Главари «летучих мышей» - исключительно местные армяне, так как это явление непосредственно связано с глубиной и прочностью локальных социальных связей. В группы копателей-чернорабочих иногда могут быть включены и беженцы. Необходимо заметить, что это достаточно узкая локальная группа, которая не терпит новичков и часто в группе предпочитает сохранение кровнородственных связей. Группы доверия, капитал доверия - самое важное в теневой экономике, поэтому в эти группы включены исключительно родственники, друзья, земляки - те, кому можно доверять. Локальные криминальные, социально обусловленные группировки и границы между ними и обществом в целом определяются результатами социальной практики, поэтому в группы чернорабочих беженцы могут быть включены, а в ряды главарей группировок - не могут.
Согласно сведениям из интервью с жителями района «летучими мышами» становятся в основном те люди, которые не имеют другого источника дохода. Пожалуй, именно поэтому в основном это жители города Вардениса. После распада Советского Союза в малых и средних городах Армении были закрыты многие заводы и ликвидированы рабочие места. Люди начали искать возможности заработка.
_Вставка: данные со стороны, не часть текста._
-- ==== Sys2Proof/Machine/State.lean ====
section
/-! DEFINITION. The state of the SP-7204 as plain data, the reasons a step can stop, and the state after reset. -/

namespace Sys2Proof.Machine

/-- What an SPDM message is answered with (spec/15): a session opened, its number and whether with the role asked; an error;
a report in transition with its retry hint in ms; measurements; a challenge's answer; a Lych Gate answer. -/
inductive SpdmAns where
  | opened
  | sessionLimit
  | invalidSession
  | busy
  | inTransition (hintMs : Nat)
  | measurements (nonce : Nat) (blocks : List (Nat × List Byte)) (signature : BitVec 136704)
  | challengeAuth (nonce : Nat) (signature : BitVec 136704)
  | lych (st : Status) (data : List Byte)
  | ended
  deriving DecidableEq, Repr

/-- What the device sends or drives (the model's own record, log entry 4). -/
inductive Out where
  | hostWrite (qp raddr rkey : Nat) (bytes : List Byte)
  | hostRead (qp raddr rkey len : Nat)
  | readAnswer (qp : Nat) (bytes : List Byte)
  | ack (qp : Nat)
  | nak (qp : Nat) (invalid : Bool)
  | cnp (qp : Nat)
  | connected (qp rkey : Nat)
  | rejected (allot port : Nat)
  | frameAnswer (port : Nat) (kind : NonRoce)
  | pfcPause (port priority : Nat)
  | secured (sci an pn : Nat) (frame : Out)
  | dropped (a stream : Nat)
  | flit (link seq ack cvc ccnt : Nat) (lcrc : W32) (f : Flit)
  | answer (sess seq : Nat) (bytes : List Byte)
  | wrote (sess idx sub : Nat) (st : Status)
  | spdm (sess : Option Nat) (ans : SpdmAns)
  | secure (sess seq : Nat) (ans : SpdmAns)
  | avs (ward mv : Nat)
  deriving DecidableEq, Repr

/-- A Well slot's frames and progress (spec/16 R475, R476): the HBM frames of its pages in order; sealing: its pages are frozen and its
digest is being recorded; unmapped: its frames are being zeroed; sealers and clearers: the sessions whose seals and clears are under way,
each with the status with which its action completes. Its role is object 0x320s.01. -/
structure WellSlot where
  frames : List Nat := []
  sealing : Bool := false
  unmapped : Bool := false
  sealers : List (Nat × Status) := []
  clearers : List (Nat × Status) := []
  deriving DecidableEq, Repr

/-- A queue pair (spec/17 R491, R492, R500): its allotment, its port, whether it arrived protected, its R_Key, whether it
is in the error state, its path MTU in bytes (R490), its transmit rate in Mb/s, and the times of the last CNP sent and the last one
received. -/
structure Qp where
  allot : Nat
  port : Nat
  isProtected : Bool
  rkey : Nat
  error : Bool := false
  mtu : Nat := 4096
  rate : Nat := 200000
  cnpSent : Option Nat := none
  cnpSeen : Option Nat := none
  deriving DecidableEq, Repr

/-- The device's state. Fields are named in INVENTORY.md with the rule that gives each. -/
structure State where
  pending : List Instr := []
  timer : Nat := 0
  freeCtr : Nat := 0
  out : List Out := []
  mem : List Host.Cell := []
  poison : List Nat := []
  regs : Tbl Nat := []
  hbmUsed : List Nat := []
  hbmPages : Tbl PageDesc := []
  removals : List Removal := []
  cores : Tbl Core := []
  ctxs : Tbl Ctx := []
  allots : Tbl Allot := []
  crierTurn : Nat := 0
  greenRoster : Tbl Tag := []
  wells : Tbl WellSlot := []
  log : Tbl Nat := []
  perfHidden : Tbl Nat := []
  dropAt : Tbl Nat := []
  qps : Tbl Qp := []
  -- fabric and Moot
  links : Tbl Link := []
  topo : List TopoEntry := []
  topoWait : List (Nat × TopoEntry) := []
  routes : Tbl Nat := []
  flitWait : List WaitFlit := []
  xfers : Tbl Xfer := []
  inbound : Tbl Inbound := []
  groups : Tbl MGroup := []
  buckets : Tbl Bucket := []
  landingSlots : Tbl Nat := []
  -- management and security
  sessions : Tbl Session := []
  nextSess : Nat := 0
  signQ : List SignReq := []
  stripNonce : Option (Nat × Nat) := none
  transition : Bool := false
  seed : Seed := .fused Config.deviceSeed
  deviceCert : Option Nat := some Config.identityDigest
  traced : List Nat := []
  traceBuf : List Byte := []
  activating : Option Nat := none
  fwBuffer : Nat := 0
  staged : Option Staged := none
  components : Tbl (Nat × Nat) := []
  quotaFrames : Tbl (List Nat) := []
  -- Larder, Green, Carter
  larder : Tbl LEntry := []
  fillWait : List FillReq := []
  greenSlots : Tbl GreenSlot := []
  jobs : Tbl Job := []
  carterTurn : Tbl Nat := []
  carterCaches : Tbl CarterCache := []
  -- power and reset
  power : PowerMode := .running
  releasedAt : Nat := 0
  resetPending : Bool := false
  heldSince : Tbl Nat := []
  raisedAt : Tbl Nat := []
  energy : Nat := 0
  flash : Tbl Nat := []
  flashWait : List (Nat × Nat × Nat) := []
  paused : Tbl Bool := []
  mgmtQps : List Nat := []
  rxHeld : Tbl Nat := []
  lowered : List Nat := []
  throttleAt : Option Nat := none
  deriving DecidableEq, Repr

/-- The machine right after reset (spec/18 R522): every byte zero, every object at its default, no allotment defined, no session
open, the boot not begun; a part as delivered, with its seed fused and its certificate (spec/15, section Life cycle, log entry 8). -/
def State.reset : State := {}

/-- Reasons to stop with a fault. -/
inductive Fault where
  /-- No fault. Nobody raises it, since every condition of the spec has an effect on State; safe. -/
  | none
  deriving DecidableEq, Repr

/-- Reasons to refuse. -/
inductive Refusal where
  /-- The meaning is not written. Raised by the arms of exec only; safe. -/
  | notModelled (mnemonic : String)
  deriving DecidableEq, Repr

end Sys2Proof.Machine
end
Чернорабочие-копатели получают заработную плату в соответствии с договоренностью с владельцем скважины - поденную плату (приблизительно 40-50 долларов за один заход) или долю добытой руды (в результате распределения чистого золота между членами группы и владельцем скважины).
- Многие вынужденно идут на это дело, у них нет другого заработка, другого выбора. Если мне срочно нужны деньги, я иду на шахту, так как за один заход можно заработать немалую сумму (ПР, Варденисский р-н, г. Варденис, 06.01.2015, м.-23).
Как и в любой криминальной групповой деятельности, у «летучих мышей» существуют строгие правила. Согласно кодексу сотских «летучих мышей» во время нахождения в шахте / скважине строго запрещены разборки межгрупповых и внутригрупповых конфликтов. Все спорные
ситуации преодолеваются за пределами шахты. Это обусловлено тем, что незаконная деятельность сотских золотоискателей тесно связана с местными управленческими и правоохранительными структурами, которые получают свою долю добытого золота (каждый месяц владельцы скважин выплачивают определенную сумму местным правоохранительным органам за «свободное» проникновение в шахту). И, чтобы эта деятельность не получила широкой огласки, все вовлеченные в теневой бизнес стороны стараются всячески скрыть ее, чем и объясняется повсеместное нежелание жителей региона говорить на данную тему.
Из опасения экономической угрозы принимающее общество завладело сельскохозяйственной сферой, основными административными позициями и криминальной сферой, таким образом приняв доминантную позицию по отношению к беженцам. Беженцы, наоборот, заняли средние и низшие позиции в трудоустройстве.
Наиболее сложным оказался процесс преодоления символических и культурных барьеров, которые повлияли на стереотипизацию беженцев и на установление матримониальных отношений между представителями двух групп. Процесс противопоставления и «производства инаковости» происходил как в непосредственном повседневном взаимодействии, так и дискурсивно, с включением в себя когнитивных стратегий репрезентации «Другого».
Основными маркерами инаковости беженцев были визуальный образ женщин и поведенческий образ мужчин, которые не соответствовали традиционным представлениям местных армян. Переселившиеся в основном из городов Азербайджана беженки казались более ухоженными, образованными, свободными в общении с мужчинами, чем местные армянки.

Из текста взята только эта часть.